(Beginning of AVAILABLE RECORDS)

-- ==== Sys2Proof/Machine/Flags.lean ====
section
/-! DEFINITION. The one condition code, the register `F` (spec R27): what CMP writes and what the branches test. -/

namespace Sys2Proof.Machine

open Sys2Proof

/-- What CMP writes to `F`: 0 when the operands are equal, 1 otherwise, all eight bits (R200). -/
def cmpFlag (x y : Byte) : Byte := if x = y then 0x00 else 0x01

/-- The test of JEZ and JNZ: all eight bits of `F` against zero (R27, R150, R151). -/
def State.flagZero (s : State) : Bool := s.regF == 0x00

end Sys2Proof.Machine
end

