-- ==== Sys2Proof/Laws/Step.lean ====
section
/-! SUPPORT. What the fetched bytes are, and once for all what a step can do. -/

namespace Sys2Proof.Machine

open Sys2Proof

@[simp] theorem codeBytes_zero (s : State) (a : Nat) : codeBytes s a 0 = [] := rfl

theorem codeBytes_some {s : State} {a : Nat} {b : Byte} (h : s.peek a = some b) (n : Nat) :
    codeBytes s a (n + 1) = b :: codeBytes s (a + 1) n := by simp [codeBytes, h]

theorem codeBytes_none {s : State} {a : Nat} (h : s.peek a = none) (n : Nat) : codeBytes s a n = [] := by
  cases n <;> simp [codeBytes, h]

/-- Every fetched byte stands in memory at its address. -/
theorem codeBytes_peek {s : State} {a n k : Nat} {b : Byte} (h : (codeBytes s a n)[k]? = some b) :
    s.peek (a + k) = some b := by
  induction n generalizing a k with
  | zero => simp at h
  | succ n ih =>
    cases hp : s.peek a with
    | none => rw [codeBytes_none hp] at h; simp at h
    | some c =>
      rw [codeBytes_some hp] at h
      cases k with
      | zero => simpa [hp] using h
      | succ k =>
        have := ih (a := a + 1) (k := k) (by simpa using h)
        rwa [Nat.add_assoc, Nat.add_comm 1 k] at this

/-- Bytes that stand in memory are fetched first, whatever follows them. -/
theorem codeBytes_prefix {s : State} {bytes : List Byte} {a n : Nat} (hn : bytes.length ≤ n)
    (h : ∀ k b, bytes[k]? = some b → s.peek (a + k) = some b) : ∃ tail, codeBytes s a n = bytes ++ tail := by
  induction bytes generalizing a n with
  | nil => exact ⟨_, rfl⟩
  | cons c bytes ih =>
    cases n with
    | zero => simp at hn
    | succ n =>
      obtain ⟨tail, ht⟩ := ih (a := a + 1) (n := n) (by simpa using hn) fun k b hk => by
        have := h (k + 1) b (by simpa using hk)
        rwa [Nat.add_assoc, Nat.add_comm 1 k]
      exact ⟨tail, by rw [codeBytes_some (a := a) (h 0 c rfl), ht]; rfl⟩

/-- With the byte at `a + k` the first one missing, exactly `k` bytes are fetched. -/
theorem codeBytes_length {s : State} {a k n : Nat} (hk : k ≤ n) (hm : s.peek (a + k) = none)
    (h : ∀ j, j < k → s.peek (a + j) ≠ none) : (codeBytes s a n).length = k := by
  induction k generalizing a n with
  | zero => rw [codeBytes_none (a := a) hm]; rfl
  | succ k ih =>
    cases n with
    | zero => omega
    | succ n =>
      cases hp : s.peek a with
      | none => exact absurd hp (h 0 (by omega))
      | some c =>
        rw [codeBytes_some hp, List.length_cons, ih (a := a + 1) (by omega)]
        · rwa [Nat.add_assoc, Nat.add_comm 1 k]
        · intro j hj
          have := h (j + 1) (by omega)
          rwa [Nat.add_assoc, Nat.add_comm 1 j]

/-- Everything a step that has a next state can be: the execution of the instruction fetched, or a fault of its fetch. -/
theorem step_cases {s t : State} (h : step s = .next t) :
    s.status = .running ∧
      ((∃ i rest, decode (codeBytes s s.pc.toNat 5) = .ok (i, rest) ∧ exec i s = .next t) ∨
        (∃ op, decode (codeBytes s s.pc.toNat 5) = .error (.unknownOpcode op) ∧ t = s.raise (.decode op)) ∨
        ∃ k, decode (codeBytes s s.pc.toNat 5) = .error (.missingByte k) ∧
          t = s.raise (.bounds (s.pc.toNat + k))) := by
  unfold step at h
  split at h
  · rename_i hs
    refine ⟨hs, ?_⟩
    unfold fetch at h
    split at h <;> rename_i hf <;> split at hf <;> cases hf <;> rename_i hd
    · exact .inl ⟨_, _, hd, h⟩
    · injection h with h; exact .inr (.inl ⟨_, hd, h.symm⟩)
    · injection h with h; exact .inr (.inr ⟨_, hd, h.symm⟩)
  · cases h
  · cases h

/-- A running machine whose bytes do not decode takes the fault of its fetch. -/
theorem step_decode_error {s : State} {e : DecodeError} (hs : s.status = .running)
    (h : decode (codeBytes s s.pc.toNat 5) = .error e) :
    step s = .next (s.raise (match e with
      | .unknownOpcode op => .decode op
      | .missingByte k => .bounds (s.pc.toNat + k))) := by
  cases e <;> simp [step, fetch, hs, h]

/-- Why bytes do not decode: no opcode byte, an illegal one, or an operand byte missing after a legal one. -/
theorem decode_error_cases {bytes : List Byte} {e : DecodeError} (h : decode bytes = .error e) :
    (bytes = [] ∧ e = .missingByte 0) ∨
      (∃ op rest, bytes = op :: rest ∧ opcodeShape op = none ∧ e = .unknownOpcode op) ∨
      ∃ op rest shape, bytes = op :: rest ∧ opcodeShape op = some shape ∧ e = .missingByte bytes.length ∧
        ((∃ mk, shape = .imm8 mk ∧ rest.length < 1) ∨ ∃ mk, shape = .imm32 mk ∧ rest.length < 4) := by
  cases bytes with
  | nil => cases h; exact .inl ⟨rfl, rfl⟩
  | cons op rest =>
    cases hs : opcodeShape op with
    | none =>
      rw [decode_cons_none hs] at h
      cases h
      exact .inr (.inl ⟨op, rest, rfl, hs, rfl⟩)
    | some shape =>
      rw [decode_cons hs] at h
      refine .inr (.inr ⟨op, rest, shape, rfl, hs, ?_⟩)
      unfold decodeOperand at h
      split at h
      · cases h
      · cases h
      · cases h; exact ⟨rfl, .inl ⟨_, rfl, by simp⟩⟩
      · cases h
      · rename_i mk hlong
        cases h
        refine ⟨by simp [Nat.add_comm], .inr ⟨mk, rfl, ?_⟩⟩
        match rest, hlong with
        | [], _ => simp
        | [_], _ => simp
        | [_, _], _ => simp
        | [_, _, _], _ => simp
        | b0 :: b1 :: b2 :: b3 :: r, hl => exact absurd rfl (hl b0 b1 b2 b3 r)

end Sys2Proof.Machine
end

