/-- An MV32 whose source the engine resolves is the rest of the move (R127, R180). -/
theorem complete_engineCycle_mv32 {dst : IntDst} {src : Sel} {v : Word} {n : Nat}
    (hd : engineDecode op = .ok (.mv32 dst.sel src))
    (hr : engineReadInt s src (s.pc.toNat + 1) = .ok (v, s.pc.toNat + n)) :
    complete s (engineCycle s) = moveInt n dst v s := by
  have hf : engineFetch s = .ok (.mv32 v src dst.sel, s.pc.toNat + n) := by
    rw [engineFetch_of_decode hp hd, engineOperand, hr]
    rfl
  rw [engineCycle_of_fetch_ok hf, engineExecute, engineWriteInt_sel]
  rfl

/-- The load form of MV: the engine's fetch takes the fault of the read, as the model's execution does (R161, R236). -/
theorem complete_engineCycle_mvInd {dst : ByteDst} (hd : engineDecode op = .ok (.mv dst.sel 7)) :
    complete s (engineCycle s) = execMvInd dst s := by
  have hread : engineReadByte s 7 (s.pc.toNat + 1) = (readIndirect s).map fun v => (v, s.pc.toNat + 1) := by
    change (memRead s s.effectiveAddr >>= _) = _
    rw [readIndirect]
    cases memRead s s.effectiveAddr <;> rfl
  unfold execMvInd
  cases hr : readIndirect s with
  | ok v => exact complete_engineCycle_mv hp hd (by rw [hread, hr]; rfl)
  | error c =>
    have hf : engineFetch s = .error c := by rw [engineFetch_of_decode hp hd, engineOperand, hread, hr]; rfl
    rw [engineCycle_of_fetch_error hf]
    rfl

end

/-- The engine's word read finds the four bytes of a word (R53, R54). -/
theorem memRead4_splitLe {s : State} {addr : Nat} {w : Word}
    (h : ∀ k b, (splitLe w)[k]? = some b → s.peek (addr + k) = some b) : memRead4 s addr = .ok w := by
  rw [memRead4_some (addr := addr) (h 0 _ rfl) (h 1 _ rfl) (h 2 _ rfl) (h 3 _ rfl), joinLe_extract]

/-- On the bytes of an instruction the engine's cycle is the instruction's execution (R122 to R128). -/
theorem complete_engineCycle_of_encoded {s : State} {i : Instr}
    (h : ∀ k b, (encode i)[k]? = some b → s.peek (s.pc.toNat + k) = some b) :
    complete s (engineCycle s) = exec i s := by
  obtain ⟨op, operands, he, -⟩ := encode_eq_opcode_cons i
  have hp : s.peek s.pc.toNat = some op := h 0 op (by rw [he]; rfl)
  have hd : engineDecode op = .ok (decodedOf i) := engineDecode_of_encode he
  have hf := engineFetch_of_decode hp hd
  have htail : ∀ k b, operands[k]? = some b → s.peek (s.pc.toNat + 1 + k) = some b := fun k b hk => by
    rw [Nat.add_assoc, Nat.add_comm 1 k]
    exact h (k + 1) b (by rw [he]; exact hk)
  cases i with
  | halt | out | cmp | xor => rw [engineCycle_of_fetch_ok hf]; rfl
  | add => rw [engineCycle_of_fetch_ok hf, engineExecute, ofNat_add_mod]; rfl
  | sub => rw [engineCycle_of_fetch_ok hf, engineExecute, ofNat_sub_mod]; rfl
  | aptr b =>
    cases he
    have hread : memRead s (s.pc.toNat + 1) = .ok b := memRead_some (htail 0 b rfl)
    rw [decodedOf, engineOperand, hread] at hf
    rw [engineCycle_of_fetch_ok (len := 2) hf, engineExecute, ofNat_add_byte_mod]
    rfl
  | jez w =>
    cases he
    rw [decodedOf, engineOperand, memRead4_splitLe htail] at hf
    rw [engineCycle_of_fetch_ok (len := 5) hf, engineExecute]
    by_cases hF : s.regF = 0#8 <;> simp [exec, execJez, branch, State.flagZero, hF]
  | jnz w =>
    cases he
    rw [decodedOf, engineOperand, memRead4_splitLe htail] at hf
    rw [engineCycle_of_fetch_ok (len := 5) hf, engineExecute]
    by_cases hF : s.regF = 0#8 <;> simp [exec, execJnz, branch, State.flagZero, hF]
  | mvImm dst b =>
    cases he
    have hread : memRead s (s.pc.toNat + 1) = .ok b := memRead_some (htail 0 b rfl)
    exact complete_engineCycle_mv (n := 2) hp hd (by simp [engineReadByte, hread])
  | mvA dst | mvB dst | mvC dst | mvD dst | mvE dst | mvF dst => exact complete_engineCycle_mv hp hd rfl
  | mvInd dst => exact complete_engineCycle_mvInd hp hd
  | mv32Imm dst w =>
    cases he
    exact complete_engineCycle_mv32 (n := 5) hp hd (by simp [engineReadInt, memRead4_splitLe htail])
  | mv32La dst | mv32Lb dst | mv32Lc dst | mv32LcAlias dst | mv32Ptr dst => exact complete_engineCycle_mv32 hp hd rfl
  | mv32Pc dst =>
    refine complete_engineCycle_mv32 hp hd ?_
    simp [engineReadInt, BitVec.ofNat_add]
  | mv32Src7 dst => rw [engineCycle_of_fetch_error hf]; rfl

/-! One cycle of the engine on bytes that hold no instruction. -/

/-- The engine's word read of fewer than four bytes raises the bounds fault of the first one missing (R54, decision D20). -/
theorem memRead4_of_short {s : State} {a : Nat} (h : (codeBytes s a 4).length < 4) :
    memRead4 s a = .error (.bounds (a + (codeBytes s a 4).length)) := by
  cases h0 : s.peek a with
  | none =>
    rw [codeBytes_none h0, memRead4, memRead_none h0]
    rfl
  | some b0 =>
    cases h1 : s.peek (a + 1) with
    | none =>
      rw [codeBytes_some h0, codeBytes_none h1, memRead4, memRead_some h0, memRead_none h1]
      rfl
    | some b1 =>
      cases h2 : s.peek (a + 2) with
      | none =>
        rw [codeBytes_some h0, codeBytes_some h1, codeBytes_none h2, memRead4, memRead_some h0, memRead_some h1,
          memRead_none h2]
        rfl
      | some b2 =>
        cases h3 : s.peek (a + 3) with
        | none =>
          rw [codeBytes_some h0, codeBytes_some h1, codeBytes_some h2, codeBytes_none h3, memRead4, memRead_some h0,
            memRead_some h1, memRead_some h2, memRead_none h3]
          rfl
        | some b3 => simp [codeBytes_some h0, codeBytes_some h1, codeBytes_some h2, codeBytes_some h3] at h
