-- ==== Sys2Proof/Machine/Ops.lean ====
section
/-! DEFINITION. The named operations over memory and registers: the buffer space (R50), TRACE (R8, R31), the reports to
the host (R190), fault entry and return (R193, R194), and the READY check (R195, R199). -/

namespace Sys2Proof.Machine

/-! ## The buffer space -/

/-- The byte at an offset; an unlisted offset reads as `BLANK` (R24, log entry 9). -/
def Memory.read (c : Cfg) : Memory → Nat → Byte
  | [], _ => c.blank
  | (k, v) :: rest, a => if k = a then v else Memory.read c rest a

/-- Lists a byte at its place in the rising order. -/
def Memory.place (a : Nat) (v : Byte) : Memory → Memory
  | [] => [(a, v)]
  | (k, w) :: rest =>
    if a < k then (a, v) :: (k, w) :: rest
    else if a = k then (a, v) :: rest
    else (k, w) :: Memory.place a v rest

/-- Takes an offset off the list. -/
def Memory.drop (a : Nat) (m : Memory) : Memory := m.filter fun x => x.1 != a

/-- Writes a byte; writing `BLANK` takes the offset off the list. -/
def Memory.write (c : Cfg) (m : Memory) (a : Nat) (v : Byte) : Memory :=
  if v = c.blank then Memory.drop a m else Memory.place a v m

/-- Every cell `BLANK`. -/
def Memory.blank : Memory := []

/-- The canonical form: offsets strictly rising, no entry equal to what an unlisted offset reads as. -/
abbrev Memory.wf (c : Cfg) (m : Memory) : Prop :=
  m.Pairwise (fun x y => x.1 < y.1) ∧ ∀ x ∈ m, x.2 ≠ c.blank

/-- Every listed offset is one of the geometry's cells. -/
abbrev Memory.within (n : Nat) (m : Memory) : Prop := ∀ x ∈ m, x.1 < n

/-- `MemRead(i, 1)` (R8, R50): no answer outside the buffer space. -/
def loadCell (c : Cfg) (d : Driver) (i : Nat) : Option Byte :=
  if i < nCells c d.geom then some (Memory.read c d.buf i) else none

/-- `MemWrite(i, 1, v)` (R8, R50): no answer outside the buffer space. -/
def storeCell (c : Cfg) (g : Geom) (m : Memory) (i : Nat) (v : Byte) : Option Memory :=
  if i < nCells c g then some (Memory.write c m i v) else none

/-! ## TRACE, LIFE, FAULTCODE and the reply -/

/-- `Emit` of a list of events (R8): they follow what `TRACE` holds. -/
def emit (evs : List Event) (s : State) : State := { s with trace := s.trace ++ evs }

/-- Reports the outcome of a request (R190, R231). -/
def answer (r : Reply) (s : State) : State := { s with reply := some r }

/-- Writes `GEOM`, `BUSADDR`, `BL`, `BUF` of a READY instance. -/
def setDriver (d : Driver) (s : State) : State := { s with life := .ready d }

/-- Writes `FAULTCODE`. -/
def setFaultCode (code : Nat) (s : State) : State := { s with faultCode := code }

/-- Ends an operation with outcome `ok`. -/
def done (s : State) : Result := .next (answer .ok s)

/-- Ends a request with outcome `refused(reason)`: nothing changes and nothing is emitted (R190, R195). The
machine goes on with the host's next request, so this is a next state (log entry 5). -/
def turnAway (why : Reason) (s : State) : Result := .next (answer (.refused why) s)

/-- Fault entry (R193): `FAULTCODE <- code`, `LIFE <- FAULTED`, the Driver State loses its value, no event, and the
outcome `fault(code)` carries `info` to the host. There is no vector and no saved state. -/
def raiseFault (code : Nat) (info : BitVec 3) (s : State) : Result :=
  .next (answer (.fault code info) { s with life := .faulted, faultCode := code })

/-- Fault return, and the end of every valid CONSTRUCT (R130, R194): `FAULTCODE <- 0`, `LIFE <- READY` with the new
Driver State. -/
def becomeReady (d : Driver) (s : State) : Result := done (setDriver d (setFaultCode 0 s))

/-- The second check of R199: only a READY instance runs the operation. -/
def whenReady (s : State) (op : Driver → Result) : Result :=
  match s.life with
  | .ready d => op d
  | .unconstructed | .faulted => turnAway .notReady s

/-- The check of R6, made before anything runs: under an ill-formed CFG there is no operation. -/
def checked (c : Cfg) (r : Result) : Result := if CfgWellFormed c then r else .refused .illFormedCfg

/-- An operation that emits a list of events and writes no register. -/
def sends (s : State) (frame : Driver → List Event) : Result :=
  whenReady s fun d => done (emit (frame d) s)

end Sys2Proof.Machine
end

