-- ==== Sys2Proof/Machine/Step.lean ====
section
/-! DEFINITION. One step: the host's next request, run to its end (R10, D16). -/

namespace Sys2Proof.Machine

/-- With no request LCDF waits (R35); otherwise it runs the request whole. -/
def step (s : State) : Host.Outcome State Fault Refusal :=
  match fetch s with
  | .idle => .next s
  | .run i s' => exec i s'
  | .malformed why => .refused (.malformedRequest why)

/-- The state with a table word placed as the host's next request (log entries 2 and 10). -/
def State.withFetchWord (s : State) (nbits w : Nat) : State := placeRequest (tableRequest nbits w) s

end Sys2Proof.Machine
end

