/-- An operation that needs READY is neither a reserved selector nor a CONSTRUCT. -/
theorem not_reserved_of_needsReady {i : Instr} (h : needsReady i = true) :
    ¬ (i = .reserved6 ∨ i = .reserved7) ∧ isConstruct i = false := by
  cases i with
  | init | clear | print | refresh | backlight => simp [isConstruct]
  | construct | reserved6 | reserved7 | triple | nibbleWrite | byteWrite | addressSet | dataWrite | init8bit | init4bit
  | functionSet | entryMode | displayOn | clearDisplay | setDdramAddr | data | busByte => cases h

/-! ## Refusals (R195, R199) -/

theorem needsReady_notReady (c : Cfg) {s : State} {i : Instr} (hs : driverOf s.life = none) (hi : needsReady i = true) :
    meaningWith c i s = .next (turnedAway s) := by
  cases i with
  | init | clear | print | refresh | backlight => exact whenReady_notReady _ hs
  | construct | reserved6 | reserved7 | triple | nibbleWrite | byteWrite | addressSet | dataWrite | init8bit | init4bit
  | functionSet | entryMode | displayOn | clearDisplay | setDdramAddr | data | busByte => cases hi

theorem reserved_refused (c : Cfg) (s : State) {i : Instr} (hi : i ∈ [Instr.reserved6, Instr.reserved7]) :
    meaningWith c i s = .next { s with reply := some (.refused .reservedOp) } := by
  simp only [List.mem_cons, List.not_mem_nil, or_false] at hi
  rcases hi with rfl | rfl <;> rfl

/-- Settles O7: the READY check turns the five operations away; a reserved selector is turned away before it. -/
theorem refusalsChangeNothing : Obligations.RefusalsChangeNothing := by
  simp only [Obligations.RefusalsChangeNothing, exec_eq_meaningWith]
  exact ⟨fun s i hs hi => needsReady_notReady _ hs hi, fun s i hi => reserved_refused _ s hi⟩

/-- Settles O8: each way a host request can end names the check that decided it. -/
theorem firstMatchingCheckDecides : Obligations.FirstMatchingCheckDecides := by
  intro s t i hhost h
  cases exec_effect h with
  | constructed code a g hg => simp [isConstruct, supported_of_geomOfCode_some hg]
  | faulted code a hg => simp [isConstruct, supported_of_geomOfCode_none hg]
  | reserved _ hi => rw [if_pos hi]
  | notReady _ hi hs =>
    have hneeds : needsReady i = true := hi.resolve_right fun hf => layer_ne_host_of_sendsFrame hf hhost
    obtain ⟨hreserved, hconstruct⟩ := not_reserved_of_needsReady hneeds
    rw [if_neg hreserved, if_pos ⟨hconstruct, (driverOf_eq_none_iff _).1 hs⟩]
  | tripled | assembled => cases hhost
  | nibbleSent _ _ _ _ hf | byteSent _ _ _ _ hf => exact absurd hhost (layer_ne_host_of_sendsFrame hf)
  | cleared _ hd | refreshed _ hd | scripted _ hd | lit _ _ hd | printed _ _ _ _ _ hd | ignored _ _ _ _ hd => simp [hd]

/-! ## The way out of UNCONSTRUCTED and FAULTED (R194, R201) -/

/-- Outside READY an instruction that is not a CONSTRUCT leaves everything but the reply. -/
theorem exec_notReady_keeps {s t : State} {i : Instr} (hs : driverOf s.life = none) (h : exec i s = .next t)
    (hi : isConstruct i = false) : t = { s with reply := t.reply } := by
  cases exec_effect h with
  | constructed | faulted => cases hi
  | reserved | tripled | assembled | notReady => rfl
  | cleared | printed | ignored | lit | refreshed | scripted | nibbleSent | byteSent =>
    exact absurd ‹s.life = .ready _› (ne_ready_of_driverOf_eq_none hs _)

/-- The code alone decides where a CONSTRUCT ends, whatever state it began in (R130, R193). -/
theorem construct_lifeName {s t : State} {code : BitVec 3} {a : BusAddr} (h : exec (.construct code a) s = .next t) :
    lifeName t.life = if supported code then .READY else .FAULTED := by
  rw [exec_eq_meaningWith, meaningWith, constructOp] at h
  cases hg : geomOfCode Config.cfg code with
  | some g =>
    rw [hg] at h
    rw [becomeReady_next h, supported_of_geomOfCode_some hg]
    rfl
  | none =>
    rw [hg] at h
    rw [raiseFault_next h, supported_of_geomOfCode_none hg]
    rfl

/-- Settles O9: outside READY a CONSTRUCT goes where its code says, and everything else leaves the state. -/
theorem onlyConstructLeavesFaulted : Obligations.OnlyConstructLeavesFaulted := by
  intro s t i hs h
  exact ⟨exec_notReady_keeps hs h, fun code a hi => construct_lifeName (hi ▸ h)⟩

end Sys2Proof.Machine
end

section
/-! PROOFS. Reset and hazards: no instruction reads the port or the last outcome (R10, R231), and what INITIALIZE and
REFRESH send is well-framed under every CFG with well-formed masks (R62, R222). -/

namespace Sys2Proof.Machine

/-! ## No instruction reads the port or the last outcome (R10, R231, log entries 2 and 5) -/

/-- Every way an instruction ends reports an outcome and leaves the port. -/
theorem effect_reply_port {c : Cfg} {s t : State} {i : Instr} (h : Effect c s i t) :
    t.reply ≠ none ∧ t.port = s.port := by
  cases h <;> exact ⟨Option.some_ne_none _, rfl⟩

(End of AVAILABLE RECORDS)

» WORK ORDER
All lines above from the one holding "bytes = .error" to the one holding "refine .inr (.inr", inclusive, are to be copied exactly; no other line is wanted.

» SOLUTION
theorem decode_error_cases {bytes : List Byte} {e : DecodeError} (h : decode bytes = .error e) :
    (bytes = [] ∧ e = .missingByte 0) ∨
      (∃ op rest, bytes = op :: rest ∧ opcodeShape op = none ∧ e = .unknownOpcode op) ∨
      ∃ op rest shape, bytes = op :: rest ∧ opcodeShape op = some shape ∧ e = .missingByte bytes.length ∧
        ((∃ mk, shape = .imm8 mk ∧ rest.length < 1) ∨ ∃ mk, shape = .imm32 mk ∧ rest.length < 4) := by
  cases bytes with
  | nil => cases h; exact .inl ⟨rfl, rfl⟩
  | cons op rest =>
    cases hs : opcodeShape op with
    | none =>
      rw [decode_cons_none hs] at h
      cases h
      exact .inr (.inl ⟨op, rest, rfl, hs, rfl⟩)
    | some shape =>
      rw [decode_cons hs] at h
      refine .inr (.inr ⟨op, rest, shape, rfl, hs, ?_⟩)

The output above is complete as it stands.